My daughter was in bed, covering her ears, hoping I would stop talking already, when I said, “Change is part of life.” The woman who had served as her caretaker for the last several years had unexpectedly gotten very sick and died. This was our children’s first exposure to death, and I was trying to explain. “But no matter what happens, no matter what happens, my love for you will always the there, always the same.”

I don’t know that she was buying what I was selling. She rolled over to go to sleep. She had had enough.

When she was a wee baby, I would read to her, “Wherever You Are, My Love Will Find You.” In the hormone haze of post pregnancy, I would hold my sweet baby and sob — because of course there would be a time when I wasn’t here for her. And how wonderful a message that no matter what happens, my love would be there for her, a happy haunting. She would lie there in my arms, blissfully ignorant of her mother’s dark thoughts. Now the poor child is old enough, and she understands all the anxious words that come out of my mouth, like “There is no Santa, I AM SANTA!”

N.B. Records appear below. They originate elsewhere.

-- ==== Sys2Proof/Certificates/Slice0/Obligations.lean ====
section
/-! DEFINITION. The statements for the provers, family by family. A statement about a command's completion gives the next state
by an equation, or by what it holds, under premises on the state and the operands alone. -/

open Sys2Proof Sys2Proof.Machine

/-! ### The step -/

/-- A step takes the command at the front of the queue and runs it with the queue's rest; no command stops the part, for the
spec names no event that does. On an empty queue the block idles (the model's own choice, assumption 2). -/
def Obligations.StepRunsFrontCommand : Prop :=
  (∀ (c : Instr) (rest : List Instr) (s : State), s.pending = c :: rest → step s = exec c { s with pending := rest }) ∧
  (∀ s : State, s.pending = [] → step s = .next s) ∧
  ∀ (c : Instr) (s : State), ∃ t, exec c s = .next t

/-! ### Messages, the request queue and the notice queue (10) -/

/-- A request that completes while nothing is held or waiting is taken at once, and its one reply goes into the holder
(R193).

A request that completes while a reply is held joins the tail, and one that finds four requests waiting is discarded,
counted and announced (R192, R193). It holds of BOOTH_MESSAGE and of every request row. A request that arrives with no sample period
open opens the next one first (the model's own choice, assumption 1). -/
def Obligations.RequestTakenOrQueued : Prop :=
  (∀ (i : Instr) (q : Request) (s : State), request? i = some q → s.listening →
    exec i s = .next ((s.answer q).1.repliedTo q (s.answer q).2.1 (s.answer q).2.2)) ∧
  (∀ (i : Instr) (q : Request) (s : State), request? i = some q → exec i s = exec i s.openPeriod) ∧
  (∀ (i : Instr) (q : Request) (s : State), request? i = some q → s.periodOpen = true → s.mgmt.asm.stage = .idle →
    (s.mgmt.queue.length < 4 → s.mgmt.holder ≠ none →
      exec i s = .next { s with mgmt := { s.mgmt with queue := s.mgmt.queue ++ [q] } }) ∧
    (4 ≤ s.mgmt.queue.length →
      exec i s = .next ({ s with mgmt := { s.mgmt with overflow := s.mgmt.overflow + 1 } }.notifyPart (.queueOverflow q))))

/-- A refused request changes no state of the part apart from the issue of its reply (R195). -/
def Obligations.RefusalChangesNothing : Prop :=
∀ (s : State) (q : Request), (s.answer q).2.1 ≠ .ok → (s.answer q).1 = s

/-- A message whose START word, kind word and body arrive slot by slot becomes one request (R188, R215).

What discards an assembly: an EMPTY word, a corrupt word or a START word while it is not IDLE, and a corrupt word or a DATA
word outside a message; each adds one to the malformed counter (R189). That a whole message, arriving as one command while the
assembly is not IDLE, is such a START word is the model's reading (assumption 7, DEDUCED), and what the other fields hold in IDLE is its own
choice (assumption 10, DESIGN CHOICE). -/
def Obligations.MessageGatheredOrDiscarded : Prop :=
  (∀ (s : State) (start kind : Payload) (body : List Payload), s.mgmt.asm = .idle →
    body.length = (start.extractLsb' 8 7).toNat →
    (SlotWord.start start :: SlotWord.data kind :: body.map SlotWord.data).foldl State.takeWord s =
      s.complete ⟨start.extractLsb' 0 6, start.extractLsb' 6 2, kind.extractLsb' 20 6, kind.extractLsb' 16 4,
        kind.extractLsb' 0 16, body⟩) ∧
  (∀ s : State,
    let broken : State := { s with mgmt := { s.mgmt with asm := .idle, malformed := s.mgmt.malformed + 1 } }
    (s.mgmt.asm.stage ≠ .idle → s.takeWord .empty = broken) ∧
    (s.mgmt.asm.stage = .idle → s.takeWord .empty = s) ∧
    s.takeWord .corrupt = broken ∧
    (∀ p, s.mgmt.asm.stage = .idle → s.takeWord (.data p) = broken) ∧
    (∀ p, s.mgmt.asm.stage ≠ .idle → s.takeWord (.start p) = broken.takeWord (.start p)) ∧
    (∀ (i : Instr) (q : Request), request? i = some q → s.periodOpen = true → s.mgmt.asm.stage ≠ .idle →
      exec i s = exec i broken))
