/-! ### modOutput -/

section
variable (s : State) (o : Fin 24) (f : ContactOut → ContactOut)

@[simp] theorem State.modOutput_rooms : (s.modOutput o f).rooms = s.rooms := rfl
@[simp] theorem State.modOutput_lanes : (s.modOutput o f).lanes = s.lanes := rfl
@[simp] theorem State.modOutput_checkTotal : (s.modOutput o f).checkTotal = s.checkTotal := rfl
@[simp] theorem State.modOutput_law : (s.modOutput o f).law = s.law := rfl
@[simp] theorem State.modOutput_profiles : (s.modOutput o f).profiles = s.profiles := rfl
@[simp] theorem State.modOutput_committedTotal : (s.modOutput o f).committedTotal = s.committedTotal := rfl
@[simp] theorem State.modOutput_blockNumber : (s.modOutput o f).blockNumber = s.blockNumber := rfl
@[simp] theorem State.modOutput_blockPos : (s.modOutput o f).blockPos = s.blockPos := rfl
@[simp] theorem State.modOutput_blockEndDue : (s.modOutput o f).blockEndDue = s.blockEndDue := rfl
@[simp] theorem State.modOutput_blockEnded : (s.modOutput o f).blockEnded = s.blockEnded := rfl
@[simp] theorem State.modOutput_alarms : (s.modOutput o f).alarms = s.alarms := rfl
@[simp] theorem State.modOutput_handovers : (s.modOutput o f).handovers = s.handovers := rfl
@[simp] theorem State.modOutput_inputs : (s.modOutput o f).inputs = s.inputs := rfl
@[simp] theorem State.modOutput_inputsFresh : (s.modOutput o f).inputsFresh = s.inputsFresh := rfl
@[simp] theorem State.modOutput_mgmt : (s.modOutput o f).mgmt = s.mgmt := rfl
@[simp] theorem State.modOutput_supply : (s.modOutput o f).supply = s.supply := rfl
@[simp] theorem State.modOutput_supplyDue : (s.modOutput o f).supplyDue = s.supplyDue := rfl
@[simp] theorem State.modOutput_store : (s.modOutput o f).store = s.store := rfl
@[simp] theorem State.modOutput_restart : (s.modOutput o f).restart = s.restart := rfl
@[simp] theorem State.modOutput_periodOpen : (s.modOutput o f).periodOpen = s.periodOpen := rfl
@[simp] theorem State.modOutput_waiting : (s.modOutput o f).waiting = s.waiting := rfl
@[simp] theorem State.modOutput_words : (s.modOutput o f).words = s.words := rfl
@[simp] theorem State.modOutput_outFresh : (s.modOutput o f).outFresh = s.outFresh := rfl
@[simp] theorem State.modOutput_rackFrame : (s.modOutput o f).rackFrame = s.rackFrame := rfl
@[simp] theorem State.modOutput_outFrame : (s.modOutput o f).outFrame = s.outFrame := rfl
@[simp] theorem State.modOutput_pending : (s.modOutput o f).pending = s.pending := rfl
@[simp] theorem State.modOutput_room (x : Room) : (s.modOutput o f).room x = s.room x := rfl

end

/-! ### modProfile -/

section
variable (s : State) (p : Fin 4) (f : Profile → Profile)

@[simp] theorem State.modProfile_rooms : (s.modProfile p f).rooms = s.rooms := rfl
@[simp] theorem State.modProfile_lanes : (s.modProfile p f).lanes = s.lanes := rfl
@[simp] theorem State.modProfile_checkTotal : (s.modProfile p f).checkTotal = s.checkTotal := rfl
@[simp] theorem State.modProfile_law : (s.modProfile p f).law = s.law := rfl
@[simp] theorem State.modProfile_committedTotal : (s.modProfile p f).committedTotal = s.committedTotal := rfl
@[simp] theorem State.modProfile_blockNumber : (s.modProfile p f).blockNumber = s.blockNumber := rfl
@[simp] theorem State.modProfile_blockPos : (s.modProfile p f).blockPos = s.blockPos := rfl
@[simp] theorem State.modProfile_blockEndDue : (s.modProfile p f).blockEndDue = s.blockEndDue := rfl
@[simp] theorem State.modProfile_blockEnded : (s.modProfile p f).blockEnded = s.blockEnded := rfl
@[simp] theorem State.modProfile_alarms : (s.modProfile p f).alarms = s.alarms := rfl
@[simp] theorem State.modProfile_handovers : (s.modProfile p f).handovers = s.handovers := rfl
@[simp] theorem State.modProfile_inputs : (s.modProfile p f).inputs = s.inputs := rfl
@[simp] theorem State.modProfile_inputsFresh : (s.modProfile p f).inputsFresh = s.inputsFresh := rfl
@[simp] theorem State.modProfile_outputs : (s.modProfile p f).outputs = s.outputs := rfl
@[simp] theorem State.modProfile_mgmt : (s.modProfile p f).mgmt = s.mgmt := rfl
@[simp] theorem State.modProfile_supply : (s.modProfile p f).supply = s.supply := rfl
@[simp] theorem State.modProfile_supplyDue : (s.modProfile p f).supplyDue = s.supplyDue := rfl
@[simp] theorem State.modProfile_store : (s.modProfile p f).store = s.store := rfl
@[simp] theorem State.modProfile_restart : (s.modProfile p f).restart = s.restart := rfl
@[simp] theorem State.modProfile_periodOpen : (s.modProfile p f).periodOpen = s.periodOpen := rfl
@[simp] theorem State.modProfile_waiting : (s.modProfile p f).waiting = s.waiting := rfl
@[simp] theorem State.modProfile_words : (s.modProfile p f).words = s.words := rfl
@[simp] theorem State.modProfile_outFresh : (s.modProfile p f).outFresh = s.outFresh := rfl
@[simp] theorem State.modProfile_rackFrame : (s.modProfile p f).rackFrame = s.rackFrame := rfl
@[simp] theorem State.modProfile_outFrame : (s.modProfile p f).outFrame = s.outFrame := rfl
@[simp] theorem State.modProfile_pending : (s.modProfile p f).pending = s.pending := rfl
@[simp] theorem State.modProfile_room (x : Room) : (s.modProfile p f).room x = s.room x := rfl
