/-- Settles O48: the requests, an edge and its cues, the sixteen lines of a period, and the cue action. -/
theorem contactsAct : Obligations.ContactsAct := by
  refine ⟨fun s h a b c hl hop hn => ⟨fun new hlevel hnew => ⟨fun i ha hb => ?_, fun o ha hb => ?_⟩, fun o on ha hb hlevel hguard => ?_⟩,
    fun s i ho hr hs hf => ?_, fun s i _ due => exec_row_due (due := (·.edgeDue i)) (act := (·.takeContactEdge i)) (fun _ => rfl) due,
    fun s lines order hc => ?_, fun s lines => ?_, fun s r number o on => ⟨fun h => if_pos h, fun h => if_neg h⟩⟩
  · refine exec_setContactOwner ⟨hl, hop, hn, hlevel⟩ ?_
    have owner : belowOrNone 12 (arg [a, b, c] 2) = some new := hnew
    have kind : arg [a, b, c] 0 = 0 := ha
    have which : below 16 (arg [a, b, c] 1) = some i := below_of_eq hb
    unfold State.reqSetOwner
    rw [owner, which]
    exact if_pos kind
  · refine exec_setContactOwner ⟨hl, hop, hn, hlevel⟩ ?_
    have owner : belowOrNone 12 (arg [a, b, c] 2) = some new := hnew
    have kind : arg [a, b, c] 0 = 1 := ha
    have which : below 24 (arg [a, b, c] 1) = some o := below_of_eq hb
    unfold State.reqSetOwner
    rw [owner, which, kind]
    rfl
  · refine exec_setContact hl (State.admission_setContact hn hop ha hlevel hguard) ?_
    have which : below 24 (arg [a, b] 0) = some o := below_of_eq ha
    have state : boolOfCode (arg [a, b] 1) = some on := hb
    unfold State.reqSetContact
    rw [which, state]
    rfl
  · intro c e after
    have course := exec_contactEdge ho hr hs hf
    have isEdge : edgeTo (!c.stable) = e := by
      show edgeTo (!c.stable) = if c.stable then Edge.fall else Edge.rise
      cases c.stable <;> rfl
    refine ⟨⟨_, course, ?_⟩, fun none => ?_, fun q hq => ?_⟩
    · have inputs : (s.edge i).inputs = s.inputs.set i.val c.flip i.isLt := (State.Cued.edge s i).inputs
      show (s.edge i).inputs.set i.val { (s.edge i).inputs[i] with sampled := true } i.isLt = _
      rw [inputs, Vector.set_set, Fin.getElem_fin, Vector.getElem_set_self]
      rfl
    · rw [course, State.edge_unowned none, isEdge]
      have twice : (s.modInput i ContactIn.flip).modInput i (fun c => { c with sampled := true }) =
          s.modInput i fun _ => { after with sampled := true } := State.modInput_modInput s i _ _
      rw [← twice]
      rfl
    · intro told
      rw [course, State.edge_owned hq, isEdge]
      have isTold : (s.modInput i ContactIn.flip).notify q (.contactIn i e (some q) (s.inputs[i].edges + 1)) = told := rfl
      rw [isTold]
      refine ⟨fun supply store restart => ?_, fun stopped => ?_⟩
      · rw [State.takeEdge_fires (s := told) (s.cuesFire_iff.2 ⟨supply, store, restart⟩)]
        rfl
      · rw [State.takeEdge_waits (s := told) (State.cuesFire_false (s := s) stopped)]
  · obtain ⟨fresh, inputs⟩ := (State.Opened.settled s lines order).lines lines order.rooms
    exact ⟨_, exec_samplePeriod_closes hc lines, fresh, fun i => (inputs i).trans (ContactIn.after_eq _ _ _)⟩
  · intro sample
    have isSample : State.sample lines = sample := funext fun u => funext fun i => State.sample_spelled lines u i
    have inputs : List.finRange 16 = [0, 1, 2, 3, 4, 5, 6, 7, 8, 9, 10, 11, 12, 13, 14, 15] := by decide
    unfold State.sampleLines
    rw [isSample, inputs]

end Sys2Proof.Machine
end

section
/-! The channel chain and a room's run in a sample period: O29 (R51 to R58, R70, R81 to R86, R101, R115, R118). -/

namespace Sys2Proof.Machine

/-! ### Gain stages and saturation (R52, R56, R57) -/

theorem saturate_between (x : Int) : -8388608 ≤ saturate x ∧ saturate x ≤ 8388607 := by
  show -8388608 ≤ max (-8388608) (min 8388607 x) ∧ max (-8388608) (min 8388607 x) ≤ 8388607
  omega

theorem saturate_of_between {x : Int} (h : -8388608 ≤ x ∧ x ≤ 8388607) : saturate x = x := by
  show max (-8388608) (min 8388607 x) = x
  omega

theorem clipOf_eq (x : Int) : clipOf x = if x < -8388608 ∨ 8388607 < x then 1 else 0 := by
  show (if max (-8388608) (min 8388607 x) = x then 0 else 1) = _
  split <;> split <;> omega

theorem gainRaw_eq (x : Int) (k : Nat) : gainRaw x k = (x * k + 32768) / 65536 := rfl

theorem gainRaw_unity (x : Int) : gainRaw x 65536 = x := by
  rw [gainRaw_eq]
  omega

theorem gainRaw_zero (x : Int) : gainRaw x 0 = 0 := by
  rw [gainRaw_eq]
  omega

theorem gainRaw_of_zero (k : Nat) : gainRaw 0 k = 0 := by
  rw [gainRaw_eq, Int.zero_mul]
  decide

/-- A gain of at most unity keeps a sample a sample (R57). -/
theorem gainRaw_between {x : Int} {k : Nat} (hx : -8388608 ≤ x ∧ x ≤ 8388607) (hk : k ≤ 65536) :
    -8388608 ≤ gainRaw x k ∧ gainRaw x k ≤ 8388607 := by
  have nonneg : (0 : Int) ≤ k := Int.natCast_nonneg k
  have low : -8388608 * (k : Int) ≤ x * k := Int.mul_le_mul_of_nonneg_right hx.1 nonneg
  have high : x * (k : Int) ≤ 8388607 * k := Int.mul_le_mul_of_nonneg_right hx.2 nonneg
  rw [gainRaw_eq]
  generalize x * (k : Int) = y at low high
  omega

/-! ### The chain of a channel (R53 to R57) -/

section
variable {ch : ChanEq} {hist : Vector Hist 8} {g d p : Nat} {x : Int}

theorem sectionStage_transparent (h : ∀ i : Fin 8, ch.slots[i].tag ≠ .active) : sectionStage ch hist x = ⟨x, 0, hist⟩ :=
  List.foldlRecOn (motive := fun o : SectionOut => o = ⟨x, 0, hist⟩) (List.finRange 8) (sectionSlot ch) rfl fun o ho i _ => by
    rw [sectionSlot, if_neg (h i), ho]

theorem chain_transparent (h : ∀ i : Fin 8, ch.slots[i].tag ≠ .active) (ht : ch.trim = 65536) (hx : -8388608 ≤ x ∧ x ≤ 8388607) :
    chain ch hist 65536 65536 65536 x = ⟨x, x, 0, hist⟩ := by
  have clip : clipOf x = 0 := if_pos (saturate_of_between hx)
  simp only [chain, sectionStage_transparent h, ht, gainRaw_unity, saturate_of_between hx, clip]

theorem chain_w (ch : ChanEq) (hist : Vector Hist 8) (g d p : Nat) (x : Int) :
    (chain ch hist g d p x).w = gainRaw (gainRaw (saturate (gainRaw (chain ch hist g d p x).t g)) d) p := rfl

theorem chain_w_between (hd : d ≤ 65536) (hp : p ≤ 65536) :
    -8388608 ≤ (chain ch hist g d p x).w ∧ (chain ch hist g d p x).w ≤ 8388607 :=
  gainRaw_between (gainRaw_between (saturate_between _) hd) hp

theorem chain_t_between : -8388608 ≤ (chain ch hist g d p x).t ∧ (chain ch hist g d p x).t ≤ 8388607 := saturate_between _

theorem chain_w_zero (h : d = 0 ∨ p = 0) : (chain ch hist g d p x).w = 0 := by
  rw [chain_w]
  rcases h with h | h
  · rw [h, gainRaw_zero, gainRaw_of_zero]
  · rw [h, gainRaw_zero]

/-- The section stage as a fold over triples: the value, the clips and the histories (R55). -/
theorem sectionStage_eq {slot : Int × Nat × Vector Hist 8 → Fin 8 → Int × Nat × Vector Hist 8}
    (hs : ∀ q i, sectionSlot ch ⟨q.1, q.2.1, q.2.2⟩ i = ⟨(slot q i).1, (slot q i).2.1, (slot q i).2.2⟩) (hist : Vector Hist 8) (x : Int) :
    let cascade := [0, 1, 2, 3, 4, 5, 6, 7].foldl slot (x, 0, hist)
    sectionStage ch hist x = ⟨cascade.1, cascade.2.1, cascade.2.2⟩ := by
  have slots : List.finRange 8 = [0, 1, 2, 3, 4, 5, 6, 7] := by decide
  unfold sectionStage
  rw [slots]
  refine List.foldl_rel (r := fun (o : SectionOut) (q : Int × Nat × Vector Hist 8) => o = ⟨q.1, q.2.1, q.2.2⟩) rfl fun i _ o q ho => ?_
  rw [ho, hs]

end

/-! ### The chains of a room (R53, R70, R118) -/

/-- A decode output in the words of the spec (R85, R86). -/
theorem decodeOut_eq (p : Profile) (st : DecodeState) (lt rt : Int) (o : DecOut) : decodeOut p st lt rt o =
    let entry : Int × Int := match o with
      | .l => p.rowL.toList.getD (st.lr + 16).toNat (0, 0)
      | .r => p.rowR.toList.getD (st.lr + 16).toNat (0, 0)
      | .c => p.rowC.toList.getD (st.cs + 16).toNat (0, 0)
      | .s => p.rowS.toList.getD (st.cs + 16).toNat (0, 0)
    if p.loaded = 15#4 then scale (entry.1 * lt + entry.2 * rt) 22 else 0 := by
  unfold decodeOut Profile.ready
  by_cases h : p.loaded = 15#4
  · rw [if_pos (decide_eq_true h)]
    cases o <;> exact (if_pos h).symm
  · rw [if_neg fun k => h (of_decide_eq_true k)]
    exact (if_neg h).symm

section
variable {rm : RoomRec} {p : Profile} {counted : Bool}

theorem RoomRec.bank_eq (rm : RoomRec) : rm.bank rm.bankInService = if rm.bankInService = .a then rm.bankA else rm.bankB := by
  cases rm.bankInService <;> rfl

theorem RoomRec.hist_eq (rm : RoomRec) : rm.hist = if rm.bankInService = .a then rm.histA else rm.histB := by
  unfold RoomRec.hist
  cases rm.bankInService <;> rfl

theorem RoomRec.setHist_eq (rm : RoomRec) (v : History) : rm.setHist v = { rm with
    histA := if rm.bankInService = .a then v else rm.histA, histB := if rm.bankInService = .a then rm.histB else v } := by
  unfold RoomRec.setHist
  split
  · next h =>
    rw [h]
    rfl
  · next h =>
    rw [h]
    rfl

/-- The room as its chains see it, where they come ahead (R58, R81, R101). -/
theorem RoomRec.asChained_eq {e : Early} (h : rm.ahead = some e) : rm.asChained = { rm with
    bankA := if rm.bankInService = .a then e.bank else rm.bankA, bankB := if rm.bankInService = .a then rm.bankB else e.bank
    histA := if rm.bankInService = .a then e.hist else rm.histA, histB := if rm.bankInService = .a then rm.histB else e.hist
    decode := e.decode, gain := { rm.gain with g := e.g }, dip := { rm.dip with d := e.d } } := by
  unfold RoomRec.asChained
  rw [h]
  dsimp only
  rw [RoomRec.setHist_eq]
  cases hb : rm.bankInService <;> rfl

/-- What the chains of a room change (R53, R115, R118). -/
theorem RoomRec.runChains_spelled (rm : RoomRec) (p : Profile) (counted : Bool) : rm.runChains p counted =
    { rm.setHist (Vector.ofFn fun k => (rm.chainOut p k).hist) with
      decode := rm.decodeStep p
      meters := if counted then Vector.ofFn fun k => rm.meters[k].take (rm.chainOut p k).t ((rm.chainOut p k).clips + (rm.source p k).2)
        else rm.meters
      demand := rm.demandNow } := by
  unfold RoomRec.runChains
  simp only [Fin.getElem_fin, Vector.getElem_ofFn, Fin.eta]

/-- The histories after a room's chains: of the bank in service those of its channels (R58). -/
theorem RoomRec.runChains_hist (rm : RoomRec) (p : Profile) (counted : Bool) :
    (rm.runChains p counted).histA = (if rm.bankInService = .a then (rm.runChains p counted).histA else rm.histA) ∧
    (rm.runChains p counted).histB = (if rm.bankInService = .a then rm.histB else (rm.runChains p counted).histB) ∧
    ∀ k : Chan, (if rm.bankInService = .a then (rm.runChains p counted).histA else (rm.runChains p counted).histB)[k] = (rm.chainOut p k).hist := by
  rw [RoomRec.runChains_spelled, RoomRec.setHist_eq]
  dsimp only
  by_cases h : rm.bankInService = .a
  · simp only [if_pos h]
    exact ⟨trivial, trivial, fun k => by simp only [Fin.getElem_fin, Vector.getElem_ofFn, Fin.eta]⟩
  · simp only [if_neg h]
    exact ⟨trivial, trivial, fun k => by simp only [Fin.getElem_fin, Vector.getElem_ofFn, Fin.eta]⟩

theorem RoomRec.runChains_decode (rm : RoomRec) (p : Profile) (counted : Bool) : (rm.runChains p counted).decode = rm.decodeStep p := by
  rw [RoomRec.runChains_spelled]
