-- ==== Sys2Proof/Machine/Pseudo.lean ====
section
/-! DEFINITION. Pseudo: the assembler's shorthands (`30_encoding.md` R99). They expand to commands; the engine never
sees them, so they are no constructors of Instr. -/

namespace Sys2Proof.Machine

/-- The pseudo-instructions of R99. -/
inductive Pseudo where
  | bbZero (n : Int)
  | decodeAny (hex : Str)
  | encodeHexSgtin96 (t : TagValue)
  | encodeHexSgtin198 (t : TagValue)
  | encodeHexSscc96 (t : TagValue)
  deriving DecidableEq, Repr

/-- The commands a pseudo-instruction stands for (R99). -/
def expandPseudo : Pseudo → List Instr
  | .bbZero n => [.bbAlloc n]
  | .decodeAny hex => [.regDispatchBinary hex]
  | .encodeHexSgtin96 t => [.sgtin96Encode t, .bbToHex]
  | .encodeHexSgtin198 t => [.sgtin198Encode t, .bbToHex]
  | .encodeHexSscc96 t => [.sscc96Encode t, .bbToHex]

end Sys2Proof.Machine
end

This is one thing that has happened recently — the death of my children’s caretaker, and I have yet to fully process because the onslaught of daily life continues, a runaway train. She was such a nice lady, and I always just rang her doorbell, picked up the kids and left. There was never time for a real conversation. And I know now that’s not true; we owe it to each other to take time for real conversations.

The other thing that has happened recently is yesterday’s news that Taco Bell is pulling the Mexican Pizza from its menu. These may seem related only in the proximity of events, but the horror I felt at seeing this piece of information on my news feed caused a similar gut wrenching protest, every fiber in my being crying, no, enough, STOP.

I remember seeing a commercial for the Mexican Pizza in the 80s, when I still kind of believed in Santa, and saying to my bother — oh we’ve got to try that! I remember finally getting to try this Mexican Pizza, a food which combined two of my most favorite things: pizza and Taco Bell. It was delightful. The flaky crunch of the shell, the tang of the sauce, the creamy refried beans. Love in my tummy.

When we moved to LA from the Inland Empire for my dad’s new job, I lost a lot of the world I had known, including my next door neighbor and best friend. It was an anxious time for a nine-year-old girl, but I can remember very clearly driving past the Taco Bell on Beverly Blvd. and thinking, There is hope. In the 90s, my teen years when my body was a fast burning furnace, this was my food of choice. I would harangue my mother until she would finally relent to driving down to the Taco Bell on Beverly Blvd., down by the mall. I always ate it a little too fast to savor it.

In the time before I was ever acquainted with death, with loss, with the inevitable heartbreak that comes right alongside the good things in life, when I felt a certain invincibility and certainty about the world, before we all become conscious to the point of disordered eating of the food we put into our bodies, I ate a lot of Mexican pizza. So Mexican pizza — right along with my the stability of my parents, close friendships I had yet to lose — was always there: predicable, enjoyable, certain.

The last few years have been brutal (we’ve said this sentence aloud too many times). I’ve felt that aliens have invaded the White House, and my husband continues right along in an unshattered parallel universe, saying things along the lines of, well haven’t there always been aliens in the White House? It’s taken me awhile to understand some people are not wired to process events quite the same way I am. People will write books about this time. Lots of books. Will I be around to tell my daughter my version of this time in history when she is studying it in college, or when her children are in school? Will my daughter ever be able to attend school in person again? All those birthday parties I complained about — I take it back, I take it all back!! I’m so sorry for my previous bad attitude. Make it stop.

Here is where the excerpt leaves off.